Caribbean Lobster and Shrimp Fricassee with Madras Curry and Breadfruit
A rich and fragrant fricassee, celebrating the flavors of the Caribbean. This dish features spiny lobster and shrimp, simmered in a creamy coconut milk and Madras curry sauce, enhanced with local root vegetables and tender breadfruit.
Ingredients
- 450 g Spiny Lobster (tail, shelled and cut into pieces)
- 300 g Shrimp (large, peeled and deveined)
- 2 tablespoons Vegetable oil
- 1 Onion (chopped)
- 3 cloves Garlic (minced)
- 1/2 (or to taste) Scotch Bonnet Pepper (seeded, finely chopped)
- 2 tablespoons Madras Curry Powder
- 400 g Crushed Tomatoes
- 400 ml Coconut Milk (full-fat)
- 125 ml Fish Broth
- 1 Breadfruit (medium, peeled, cored, and diced)
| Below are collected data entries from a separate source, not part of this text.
-- ==== Sys2Proof/WellFormed.lean ====
section
/-! DEFINITION. Which field values form a command (30_encoding.md R111, R113, R114). A constructor of Instr has no
field that could be ill-formed; the checks are those on the fields of a command word. -/

namespace Sys2Proof

/-- The 17 defined OP values (R113). -/
def definedOps : List (BitVec 8) :=
  [0x01#8, 0x02#8, 0x08#8, 0x09#8, 0x0A#8, 0x0B#8, 0x10#8, 0x11#8, 0x12#8, 0x14#8, 0x15#8, 0x16#8, 0x20#8, 0x21#8,
    0x22#8, 0x24#8, 0x25#8]

/-- RSV must be 0 (R111). -/
def CmdFields.rsvClear (f : CmdFields) : Bool := f.rsv == 0#55

/-- OP must be one of the defined values (R113). -/
def CmdFields.opDefined (f : CmdFields) : Bool := definedOps.contains f.op

/-- A command word's fields are well-formed when it is one of the 34 defined commands (R114). -/
def CmdFields.wellFormed (f : CmdFields) : Bool := f.rsvClear && f.opDefined

end Sys2Proof
end

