-- ==== Sys2Proof/Machine/Arith.lean ====
section
/-! DEFINITION. The integer functions and modular steps of 00_scope.md R12, R13 and the multiplier's datapaths
(40_widearith.md R143, R145, R148). Integers are exact (R9). -/

namespace Sys2Proof.Machine

/-- The smallest q with q·b ≥ a, for b > 0 (R12). -/
def ceildiv (a b : Nat) : Nat := (a + b - 1) / b

/-- One bit of the square root at a time, the highest first: `r` is the root found so far. -/
def isqrtBits (n : Nat) : Nat → Nat → Nat
  | 0, r => r
  | k + 1, r => if (r + 2 ^ k) * (r + 2 ^ k) ≤ n then isqrtBits n k (r + 2 ^ k) else isqrtBits n k r

/-- Floor square root (R12), for n < 2^128: its 64 bits. -/
def isqrt (n : Nat) : Nat := isqrtBits n 64 0

/-- Ceiling square root (R12), for n < 2^128. -/
def csqrt (n : Nat) : Nat := if isqrt n * isqrt n = n then isqrt n else isqrt n + 1

/-- Modular doubling of a residue (R13). -/
def dbl (p v : Nat) : Nat := if p ≤ 2 * v then 2 * v - p else 2 * v

/-- Modular halving of a residue, for odd p (R13). -/
def hlv (p v : Nat) : Nat := if v % 2 = 0 then v / 2 else (v + p) / 2

/-- `n` steps of `f` from `v`. -/
def repeatStep (f : Nat → Nat) : Nat → Nat → Nat
  | 0, v => v
  | n + 1, v => repeatStep f n (f v)

/-- The 64-bit multiplier (R143): the 64-bit product where it cannot overflow, else the 128-bit product. -/
def mulmodPath64 (p a b : Nat) : Nat :=
  if b = 0 ∨ a ≤ (2 ^ 63 - 1) / b then (a * b % 2 ^ 64) % p else (a * b % 2 ^ 128) % p

/-- The 256-bit product of two 128-bit operands from four 64×64 partial products, as (high, low) 128-bit halves
(R145). -/
def wideProduct (a b : Nat) : Nat × Nat :=
  let aH := a / 2 ^ 64
  let aL := a % 2 ^ 64
  let bH := b / 2 ^ 64
  let bL := b % 2 ^ 64
  let p0 := aL * bL
  let p1 := aL * bH
  let p2 := aH * bL
  let p3 := aH * bH
  let mid := p1 + p2
  let c1 := mid / 2 ^ 128
  let midLow := mid % 2 ^ 128
  let t := p0 + (midLow % 2 ^ 64) * 2 ^ 64
  let c2 := t / 2 ^ 128
  let lo := t % 2 ^ 128
  (p3 + midLow / 2 ^ 64 + c1 * 2 ^ 64 + c2, lo)

/-- Reduction of a 256-bit value modulo p: 128 doublings of the high half, then the low half (R145). -/
def reduceWide (p hi lo : Nat) : Nat :=
  let r := repeatStep (dbl p) 128 (hi % p)
  let s := r + lo % p
  if p ≤ s then s - p else s

/-- The 128-bit multiplier (R145): the native product where it fits 127 bits, else the 256-bit datapath. -/
def mulmodPath128 (p a b : Nat) : Nat :=
  if a * b ≤ 2 ^ 127 - 1 then (a * b % 2 ^ 128) % p else reduceWide p (wideProduct a b).1 (wideProduct a b).2

/-- mulmod_p of a command of width `w` (R148). -/
def mulmodP (w : Width) (p a b : Nat) : Nat :=
  match w with
  | .w64 => mulmodPath64 p a b
  | .w128 => mulmodPath128 p a b

/-- The modular sum of two residues (R147). -/
def addmodP (p a b : Nat) : Nat := if p ≤ a + b then a + b - p else a + b

end Sys2Proof.Machine
end

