/-- A reset, at any time, gives every register its reset value and abandons a running command: no completion, DONE and
IRQ 0, R 0. System memory is left as it is (R280, R281). -/
def Obligations.ResetAbandonsTheCommand : Prop :=
  ∀ (s t : State) (rest : List Event), s.inputs = .reset :: rest → step s = .next t →
    t.status = ⟨false, false, false, false, false, false⟩ ∧ t.errcode = 0#8 ∧ t.ie = false ∧
    t.tblBudget = 0x100000#64 ∧ t.bsBase = 0#64 ∧ t.bsLen = 0#64 ∧ t.pLo = 0#64 ∧ t.pHi = 0#64 ∧ t.aLo = 0#64 ∧
    t.aHi = 0#64 ∧ t.bLo = 0#64 ∧ t.bHi = 0#64 ∧ t.rLo = 0#64 ∧ t.rHi = 0#64 ∧ irq t = false ∧
    t.mem = s.mem ∧ t.readable = s.readable ∧ t.volatile = s.volatile ∧ t.inputs = rest

/-! ### System memory -/

/-- Another agent's store into readable, idempotent memory is what a lookup then finds, every other byte is as before,
and while a command runs the stored address counts as changed under it (R82, R92). -/
def Obligations.AgentStoreIsSeen : Prop :=
  ∀ (s : State) (rest : List Event) (a : Addr) (b : Byte), s.inputs = .memStore a b :: rest →
    ∃ m ts, step s = .next { s with inputs := rest, mem := m, touched := ts } ∧
      (∀ x, x ≠ a.toNat → memLookup m x = memLookup s.mem x) ∧
      (InSome s.readable a.toNat → ¬ InSome s.volatile a.toNat → memLookup m a.toNat = some b) ∧
      (¬ InSome s.readable a.toNat ∨ InSome s.volatile a.toNat → m = s.mem) ∧
      (memWf s.mem = true → memWf m = true) ∧
      (s.status.busy = true → ∀ x, x ∈ ts ↔ x = a.toNat ∨ x ∈ s.touched) ∧
      (s.status.busy = false → ts = s.touched)

/-! ### Completions -/

/-- Every command ends in exactly one completion: a successful one that writes R and DONE, or an error completion that
writes ERRCODE, ERR and DONE and leaves R alone. Nothing else changes but the log of its reads, the count of free
values and the run's own bookkeeping, which ends (log 7, log 13): no operand or configuration register, no latch, no byte of memory (R49, R256). -/
def Obligations.CompletionFrame : Prop :=
  ∀ (i : Instr) (s t : State), exec i s = .next t → ∃ as n,
    (∃ r deg cap, t = afterSuccess (widthOf i) r deg cap (afterReads as n s)) ∨
    (∃ code deg cap, 1 ≤ code.toNat ∧ code.toNat ≤ 7 ∧ t = afterError code deg cap (afterReads as n s))

/-- Only DLOG_BG and DLOG_BG_LIM write DEGRADED or CAPPED as 1 (R52). -/
def Obligations.OnlyBsgsReportsFlags : Prop :=
  ∀ (i : Instr) (s t : State), exec i s = .next t → t.status.degraded = true ∨ t.status.capped = true →
    i ∈ [Instr.dlogBg64, .dlogBg128, .dlogBgLim64, .dlogBgLim128]

/-- A successful result lies in [0, 2^(W−1)); at W = 64 R_HI is 0; a boolean result is 0 or 1 (R120), that of ISPRIME_C
where the bitset's reads are idempotent: where they are not, R88 leaves the result open. -/
def Obligations.ResultsAreInRange : Prop :=
  ∀ (i : Instr) (s t : State), exec i s = .next t → t.status.err = false →
    (widthOf i = .w64 → t.rHi = 0#64 ∧ t.rLo.toNat < 2 ^ 63) ∧
    (widthOf i = .w128 → t.rHi.toNat < 2 ^ 63) ∧
    (i ∈ [Instr.isprime64, .isprime128, .isprimeW6n64, .isprimeW6n128, .isprimeW30n64, .isprimeW30n128] ∨
      (i ∈ [Instr.isprimeC64, .isprimeC128] ∧ BitsetIsIdempotent s) → t.rHi = 0#64 ∧ (t.rLo = 0#64 ∨ t.rLo = 1#64))

/-- Which command reports which error, and when (R252, R253, R254, R257), in the order of the checks (R140, R160, R180,
R260): a command that starts with ERRCODE 0, as
issue leaves it, ends with code 2 exactly when it has a modulus and that is not positive; 3 exactly when it is odd-only
and its positive modulus is even; 4 exactly when the earlier checks pass and an operand is out of range; 5 exactly when
it reads the bitset and the region wraps or an index or limit lies outside (R225, R227). No command reports code 1, which
decoding alone raises (R117, R251). -/
def Obligations.ErrorsAreRaisedExactlyWhen : Prop :=
  ∀ (i : Instr) (s t : State) (p a b : Int), s.errcode = 0#8 → exec i s = .next t →
    opnd (widthOf i) s.latch.p = p → opnd (widthOf i) s.latch.a = a → opnd (widthOf i) s.latch.b = b →
    let mul := [Instr.mulmod64, .mulmod128, .addmod64, .addmod128]
    let pow := [Instr.pow2f64, .pow2f128, .pow2b64, .pow2b128, .pow2l64, .pow2l128, .powl64, .powl128]
    let dlog := [Instr.dlogMn64, .dlogMn128, .dlogPl64, .dlogPl128, .dlogBg64, .dlogBg128, .dlogMnLim64, .dlogMnLim128,
      .dlogPlLim64, .dlogPlLim128, .dlogBgLim64, .dlogBgLim128]
    let back := [Instr.pow2b64, .pow2b128]
    t.errcode ≠ 1#8 ∧
    (t.errcode = 2#8 ↔ i ∈ mul ++ pow ++ dlog ∧ p ≤ 0) ∧
    (t.errcode = 3#8 ↔ i ∈ back ++ dlog ∧ 0 < p ∧ p % 2 = 0) ∧
    (t.errcode = 4#8 ↔ 0 < p ∧ ((i ∈ mul ∧ (a < 0 ∨ p ≤ a ∨ b < 0 ∨ p ≤ b)) ∨
      (i ∈ pow ∧ (i ∈ back → p % 2 = 1) ∧ (a < 0 ∨ (i ∈ [Instr.powl64, .powl128] ∧ b < 0))))) ∧
    (t.errcode = 5#8 ↔
      (i ∈ [Instr.isprimeC64, .isprimeC128] ∧ (¬ RegionFits s.latch ∨ p < 0 ∨ (s.latch.bsLen.toNat : Int) ≤ p)) ∨
      (i ∈ [Instr.nextprimeC64, .nextprimeC128] ∧ (¬ RegionFits s.latch ∨ p < 0 ∨ (s.latch.bsLen.toNat : Int) < a)))

/-- EXHAUSTED never happens: with a legal budget no command reports code 7 (R198, R259). -/
def Obligations.ExhaustedIsUnreachable : Prop :=
  ∀ (i : Instr) (s t : State), 32 ≤ s.latch.budget.toNat → s.errcode ≠ 7#8 → exec i s = .next t → t.errcode ≠ 7#8

/-- Two runs with equal latched inputs and equal bitset bytes give equal results, STATUS and ERRCODE, whatever the
host-visible registers and the rest of memory hold (R60, R63). The count of free values matters only where some byte of
the bitset is unspecified (R88, R92). -/
def Obligations.ResultsDependOnLatchesAndBitset : Prop :=
  ∀ (i : Instr) (s u s' u' : State), exec i s = .next s' → exec i u = .next u' → u.latch = s.latch →
    u.bytesRead = s.bytesRead →
    (∀ a, InBitset s.latch a → byteAt u.mem a = byteAt s.mem a ∧ (InSome u.readable a ↔ InSome s.readable a) ∧
      (InSome u.volatile a ↔ InSome s.volatile a) ∧ (a ∈ u.touched ↔ a ∈ s.touched)) →
    (u.draws = s.draws ∨ ∀ a, InBitset s.latch a → ¬ FreeByteAt s a) →
    u.status = s.status → u.errcode = s.errcode → s.status.err = false →
    u'.status = s'.status ∧ u'.errcode = s'.errcode ∧
    (s'.status.err = false → u'.rLo = s'.rLo ∧ u'.rHi = s'.rHi)

/-- A command never reads an operand register that R118 does not give it. -/
def Obligations.UnnamedOperandsAreNotRead : Prop :=
  ∀ (i : Instr) (s t : State) (x y z : Wide), exec i s = .next t →
    (.p ∈ operandsOf i → x = s.latch.p) → (.a ∈ operandsOf i → y = s.latch.a) → (.b ∈ operandsOf i → z = s.latch.b) →
    exec i { s with latch := { s.latch with p := x, a := y, b := z } } =
      .next { t with latch := { t.latch with p := x, a := y, b := z } }

/-- At W = 64 the upper halves of the operands affect nothing (R119). -/
def Obligations.UpperHalvesAreIgnoredAtWidth64 : Prop :=
  ∀ (i : Instr) (s t : State) (x y z : Wide), widthOf i = .w64 → exec i s = .next t →
    x.toNat % 2 ^ 64 = s.latch.p.toNat % 2 ^ 64 → y.toNat % 2 ^ 64 = s.latch.a.toNat % 2 ^ 64 →
    z.toNat % 2 ^ 64 = s.latch.b.toNat % 2 ^ 64 →
    exec i { s with latch := { s.latch with p := x, a := y, b := z } } =
      .next { t with latch := { t.latch with p := x, a := y, b := z } }

/-- An operand is the two's complement value of the low W bits of its latch (R11, R119). -/
def Obligations.OperandsAreSigned : Prop :=
  ∀ x : Wide,
    opnd .w64 x = (if x.toNat % 2 ^ 64 < 2 ^ 63 then (x.toNat % 2 ^ 64 : Int) else (x.toNat % 2 ^ 64 : Int) - 2 ^ 64) ∧
    opnd .w128 x = (if x.toNat < 2 ^ 127 then (x.toNat : Int) else (x.toNat : Int) - 2 ^ 128)

/-! ### The modular multiplier -/

/-- The 64-bit multiplier path gives (a·b) mod p, whichever of its two products runs (R143, R149). -/
def Obligations.MultiplierPath64IsExact : Prop :=
  ∀ p a b : Nat, 0 < p → p < 2 ^ 63 → a < p → b < p → mulmodPath64 p a b = a * b % p

/-- The 256-bit datapath: hi·2^128 + lo = a·b with lo below 2^128 and hi below 2^126, its reduction gives
(a·b) mod p, and so does the 128-bit multiplier for residues (R145, R146). -/
def Obligations.WideDatapathIsExact : Prop :=
  ∀ p a b : Nat, a < 2 ^ 127 → b < 2 ^ 127 → 0 < p → p < 2 ^ 127 →
    (wideProduct a b).1 * 2 ^ 128 + (wideProduct a b).2 = a * b ∧ (wideProduct a b).2 < 2 ^ 128 ∧
    (wideProduct a b).1 < 2 ^ 126 ∧ reduceWide p (wideProduct a b).1 (wideProduct a b).2 = a * b % p ∧
    mulmodPath128 p a b = a * b % p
- 1 Potato (medium, peeled and diced)
- 1 Carrot (medium, peeled and sliced)
- 1 teaspoon Fresh Thyme (leaves)
- 2 tablespoons Fresh Cilantro (chopped)
- 1 Lime (juice)
- to taste Salt
- to taste Black Pepper
Instructions
- 1
In a large Dutch oven or pot, heat the vegetable oil over medium heat. Add the chopped onion, garlic, and Scotch Bonnet pepper. Sauté until the onion is translucent, about 5 minutes.
- 2
Stir in the Madras curry powder and thyme. Cook for 1 minute, stirring constantly, until fragrant.
- 3
Add the crushed tomatoes, coconut milk, and fish broth. Bring to a simmer.
- 4
Add the diced breadfruit, potato, and sliced carrot. Reduce heat, cover, and let simmer for 15-20 minutes, or until the vegetables are tender.
- 5
Stir in the lobster pieces and shrimp. Continue cooking uncovered for 5-7 minutes, just until the seafood is cooked through and pink. Do not overcook.
- 6
Remove from heat, stir in the lime juice and fresh cilantro. Season with salt and black pepper to taste.
- 7
Serve hot, accompanied by white rice or rice and peas.
Chef's Tips
- •For a deeper flavor, marinate the lobster and shrimp first with a little lime juice, minced garlic, and curry powder for 15 minutes before adding them to the fricassee.